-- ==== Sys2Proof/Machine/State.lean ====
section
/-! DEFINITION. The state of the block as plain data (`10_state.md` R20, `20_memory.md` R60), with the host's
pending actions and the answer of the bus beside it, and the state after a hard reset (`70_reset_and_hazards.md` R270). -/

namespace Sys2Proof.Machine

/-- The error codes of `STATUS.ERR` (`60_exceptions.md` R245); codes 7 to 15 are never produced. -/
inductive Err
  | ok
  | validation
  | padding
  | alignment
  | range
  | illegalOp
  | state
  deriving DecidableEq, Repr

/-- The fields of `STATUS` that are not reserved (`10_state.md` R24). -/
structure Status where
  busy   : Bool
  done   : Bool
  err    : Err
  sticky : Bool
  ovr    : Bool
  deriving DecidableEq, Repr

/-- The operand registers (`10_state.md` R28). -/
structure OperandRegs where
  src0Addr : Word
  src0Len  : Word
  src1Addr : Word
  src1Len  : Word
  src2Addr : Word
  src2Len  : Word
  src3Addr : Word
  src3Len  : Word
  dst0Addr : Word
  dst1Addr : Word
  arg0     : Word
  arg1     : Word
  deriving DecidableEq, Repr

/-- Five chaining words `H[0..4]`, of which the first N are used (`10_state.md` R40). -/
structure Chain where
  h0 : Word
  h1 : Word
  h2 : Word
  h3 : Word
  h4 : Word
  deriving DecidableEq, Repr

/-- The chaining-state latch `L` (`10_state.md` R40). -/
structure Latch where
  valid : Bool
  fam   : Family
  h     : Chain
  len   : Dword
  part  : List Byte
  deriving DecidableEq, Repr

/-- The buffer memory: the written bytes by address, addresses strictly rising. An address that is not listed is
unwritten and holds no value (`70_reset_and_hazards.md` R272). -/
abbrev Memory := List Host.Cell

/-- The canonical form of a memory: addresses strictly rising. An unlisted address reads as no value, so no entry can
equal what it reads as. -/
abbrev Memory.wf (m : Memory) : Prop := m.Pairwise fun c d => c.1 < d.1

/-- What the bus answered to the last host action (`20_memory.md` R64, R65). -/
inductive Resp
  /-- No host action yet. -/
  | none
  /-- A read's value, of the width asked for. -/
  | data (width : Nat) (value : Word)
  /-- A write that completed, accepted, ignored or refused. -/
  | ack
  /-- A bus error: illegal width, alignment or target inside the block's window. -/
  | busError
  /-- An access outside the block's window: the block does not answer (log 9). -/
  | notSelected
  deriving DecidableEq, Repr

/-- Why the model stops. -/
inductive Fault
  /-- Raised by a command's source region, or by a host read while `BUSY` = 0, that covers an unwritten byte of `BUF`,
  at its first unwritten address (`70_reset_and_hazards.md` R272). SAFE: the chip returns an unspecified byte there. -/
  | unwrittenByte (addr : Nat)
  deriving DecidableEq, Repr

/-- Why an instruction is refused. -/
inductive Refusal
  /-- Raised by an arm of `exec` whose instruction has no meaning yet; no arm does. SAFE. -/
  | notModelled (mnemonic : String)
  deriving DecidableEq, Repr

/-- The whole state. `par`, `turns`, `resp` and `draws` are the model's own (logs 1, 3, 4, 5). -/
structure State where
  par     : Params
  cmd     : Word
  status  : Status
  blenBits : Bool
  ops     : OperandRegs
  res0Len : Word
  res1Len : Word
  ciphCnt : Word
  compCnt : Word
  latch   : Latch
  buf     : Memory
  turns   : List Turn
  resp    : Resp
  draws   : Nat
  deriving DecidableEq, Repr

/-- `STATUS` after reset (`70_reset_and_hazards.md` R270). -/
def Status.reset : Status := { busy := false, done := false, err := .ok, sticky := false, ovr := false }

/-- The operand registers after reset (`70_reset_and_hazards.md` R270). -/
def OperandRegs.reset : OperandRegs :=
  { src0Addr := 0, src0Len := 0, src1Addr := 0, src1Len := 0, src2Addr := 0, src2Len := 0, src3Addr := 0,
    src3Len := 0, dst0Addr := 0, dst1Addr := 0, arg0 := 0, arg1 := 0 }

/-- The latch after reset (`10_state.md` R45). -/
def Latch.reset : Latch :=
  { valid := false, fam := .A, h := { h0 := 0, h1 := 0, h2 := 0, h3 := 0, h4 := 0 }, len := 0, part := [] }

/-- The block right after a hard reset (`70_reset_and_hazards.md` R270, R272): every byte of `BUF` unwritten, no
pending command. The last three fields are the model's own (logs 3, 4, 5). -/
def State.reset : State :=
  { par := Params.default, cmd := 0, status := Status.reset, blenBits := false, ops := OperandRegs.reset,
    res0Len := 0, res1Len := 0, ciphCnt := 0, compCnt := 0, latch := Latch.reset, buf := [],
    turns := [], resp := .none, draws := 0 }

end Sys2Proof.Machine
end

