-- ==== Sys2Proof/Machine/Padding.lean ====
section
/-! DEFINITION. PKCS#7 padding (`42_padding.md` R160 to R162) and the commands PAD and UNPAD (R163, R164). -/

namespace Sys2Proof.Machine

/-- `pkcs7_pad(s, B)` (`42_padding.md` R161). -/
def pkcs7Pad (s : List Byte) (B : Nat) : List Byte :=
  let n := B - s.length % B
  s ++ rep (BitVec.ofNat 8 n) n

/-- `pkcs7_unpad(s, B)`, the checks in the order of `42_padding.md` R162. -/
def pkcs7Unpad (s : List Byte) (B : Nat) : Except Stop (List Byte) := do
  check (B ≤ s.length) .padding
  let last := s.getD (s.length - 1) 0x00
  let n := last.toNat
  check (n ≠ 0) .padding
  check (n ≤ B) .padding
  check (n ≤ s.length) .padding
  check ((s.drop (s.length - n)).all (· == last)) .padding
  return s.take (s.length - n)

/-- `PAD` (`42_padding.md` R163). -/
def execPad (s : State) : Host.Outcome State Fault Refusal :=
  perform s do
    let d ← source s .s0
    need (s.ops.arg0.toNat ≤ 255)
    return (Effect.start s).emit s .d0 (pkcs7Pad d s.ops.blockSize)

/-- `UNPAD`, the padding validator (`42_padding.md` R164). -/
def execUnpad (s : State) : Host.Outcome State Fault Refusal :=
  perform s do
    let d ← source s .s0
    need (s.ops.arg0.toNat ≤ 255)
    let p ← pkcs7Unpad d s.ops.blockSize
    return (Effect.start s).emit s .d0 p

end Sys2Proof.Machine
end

○ ○ ○

WORK REQUIRED => From the first line to the last, return the data exactly as written.

EXERCISE OUTPUT =>
-- ==== Sys2Proof/Machine/State.lean ====
section
/-! DEFINITION. The state of the block as plain data (`10_state.md` R20, `20_memory.md` R60), with the host's
pending actions and the answer of the bus beside it, and the state after a hard reset (`70_reset_and_hazards.md` R270). -/

namespace Sys2Proof.Machine

/-- The error codes of `STATUS.ERR` (`60_exceptions.md` R245); codes 7 to 15 are never produced. -/
inductive Err
  | ok
  | validation
  | padding
  | alignment
  | range
  | illegalOp
  | state
  deriving DecidableEq, Repr

/-- The fields of `STATUS` that are not reserved (`10_state.md` R24). -/
structure Status where
  busy   : Bool
  done   : Bool
  err    : Err
  sticky : Bool
  ovr    : Bool
  deriving DecidableEq, Repr

/-- The operand registers (`10_state.md` R28). -/
structure OperandRegs where
  src0Addr : Word
  src0Len  : Word
  src1Addr : Word
  src1Len  : Word
  src2Addr : Word
  src2Len  : Word
  src3Addr : Word
  src3Len  : Word
  dst0Addr : Word
  dst1Addr : Word
  arg0     : Word
  arg1     : Word
  deriving DecidableEq, Repr

/-- Five chaining words `H[0..4]`, of which the first N are used (`10_state.md` R40). -/
structure Chain where
  h0 : Word
  h1 : Word
  h2 : Word
  h3 : Word
  h4 : Word
  deriving DecidableEq, Repr

/-- The chaining-state latch `L` (`10_state.md` R40). -/
structure Latch where
  valid : Bool
  fam   : Family
  h     : Chain
  len   : Dword
  part  : List Byte
  deriving DecidableEq, Repr

/-- The buffer memory: the written bytes by address, addresses strictly rising. An address that is not listed is
unwritten and holds no value (`70_reset_and_hazards.md` R272). -/
abbrev Memory := List Host.Cell

/-- The canonical form of a memory: addresses strictly rising. An unlisted address reads as no value, so no entry can
equal what it reads as. -/
abbrev Memory.wf (m : Memory) : Prop := m.Pairwise fun c d => c.1 < d.1

/-- What the bus answered to the last host action (`20_memory.md` R64, R65). -/
inductive Resp
  /-- No host action yet. -/
  | none
  /-- A read's value, of the width asked for. -/
  | data (width : Nat) (value : Word)
  /-- A write that completed, accepted, ignored or refused. -/
  | ack
  /-- A bus error: illegal width, alignment or target inside the block's window. -/
  | busError
  /-- An access outside the block's window: the block does not answer (log 9). -/
  | notSelected
  deriving DecidableEq, Repr

/-- Why the model stops. -/
inductive Fault
  /-- Raised by a command's source region, or by a host read while `BUSY` = 0, that covers an unwritten byte of `BUF`,
  at its first unwritten address (`70_reset_and_hazards.md` R272). SAFE: the chip returns an unspecified byte there. -/
  | unwrittenByte (addr : Nat)
  deriving DecidableEq, Repr

/-- Why an instruction is refused. -/
inductive Refusal
  /-- Raised by an arm of `exec` whose instruction has no meaning yet; no arm does. SAFE. -/
  | notModelled (mnemonic : String)
  deriving DecidableEq, Repr

/-- The whole state. `par`, `turns`, `resp` and `draws` are the model's own (logs 1, 3, 4, 5). -/
structure State where
  par     : Params
  cmd     : Word
  status  : Status
  blenBits : Bool
  ops     : OperandRegs
  res0Len : Word
  res1Len : Word
  ciphCnt : Word
  compCnt : Word
  latch   : Latch
  buf     : Memory
  turns   : List Turn
  resp    : Resp
  draws   : Nat
  deriving DecidableEq, Repr

/-- `STATUS` after reset (`70_reset_and_hazards.md` R270). -/
def Status.reset : Status := { busy := false, done := false, err := .ok, sticky := false, ovr := false }

/-- The operand registers after reset (`70_reset_and_hazards.md` R270). -/
def OperandRegs.reset : OperandRegs :=
  { src0Addr := 0, src0Len := 0, src1Addr := 0, src1Len := 0, src2Addr := 0, src2Len := 0, src3Addr := 0,
    src3Len := 0, dst0Addr := 0, dst1Addr := 0, arg0 := 0, arg1 := 0 }

/-- The latch after reset (`10_state.md` R45). -/
def Latch.reset : Latch :=
  { valid := false, fam := .A, h := { h0 := 0, h1 := 0, h2 := 0, h3 := 0, h4 := 0 }, len := 0, part := [] }

/-- The block right after a hard reset (`70_reset_and_hazards.md` R270, R272): every byte of `BUF` unwritten, no
pending command. The last three fields are the model's own (logs 3, 4, 5). -/
def State.reset : State :=
  { par := Params.default, cmd := 0, status := Status.reset, blenBits := false, ops := OperandRegs.reset,
    res0Len := 0, res1Len := 0, ciphCnt := 0, compCnt := 0, latch := Latch.reset, buf := [],
    turns := [], resp := .none, draws := 0 }

end Sys2Proof.Machine
end

-- ==== Sys2Proof/Machine/Padding.lean ====
section
/-! DEFINITION. PKCS#7 padding (`42_padding.md` R160 to R162) and the commands PAD and UNPAD (R163, R164). -/

namespace Sys2Proof.Machine

/-- `pkcs7_pad(s, B)` (`42_padding.md` R161). -/
def pkcs7Pad (s : List Byte) (B : Nat) : List Byte :=
  let n := B - s.length % B
  s ++ rep (BitVec.ofNat 8 n) n

/-- `pkcs7_unpad(s, B)`, the checks in the order of `42_padding.md` R162. -/
def pkcs7Unpad (s : List Byte) (B : Nat) : Except Stop (List Byte) := do
  check (B ≤ s.length) .padding
  let last := s.getD (s.length - 1) 0x00
  let n := last.toNat
  check (n ≠ 0) .padding
  check (n ≤ B) .padding
  check (n ≤ s.length) .padding
  check ((s.drop (s.length - n)).all (· == last)) .padding
  return s.take (s.length - n)

/-- `PAD` (`42_padding.md` R163). -/
def execPad (s : State) : Host.Outcome State Fault Refusal :=
  perform s do
    let d ← source s .s0
    need (s.ops.arg0.toNat ≤ 255)
    return (Effect.start s).emit s .d0 (pkcs7Pad d s.ops.blockSize)

/-- `UNPAD`, the padding validator (`42_padding.md` R164). -/
def execUnpad (s : State) : Host.Outcome State Fault Refusal :=
  perform s do
    let d ← source s .s0
    need (s.ops.arg0.toNat ≤ 255)
    let p ← pkcs7Unpad d s.ops.blockSize
    return (Effect.start s).emit s .d0 p

end Sys2Proof.Machine
end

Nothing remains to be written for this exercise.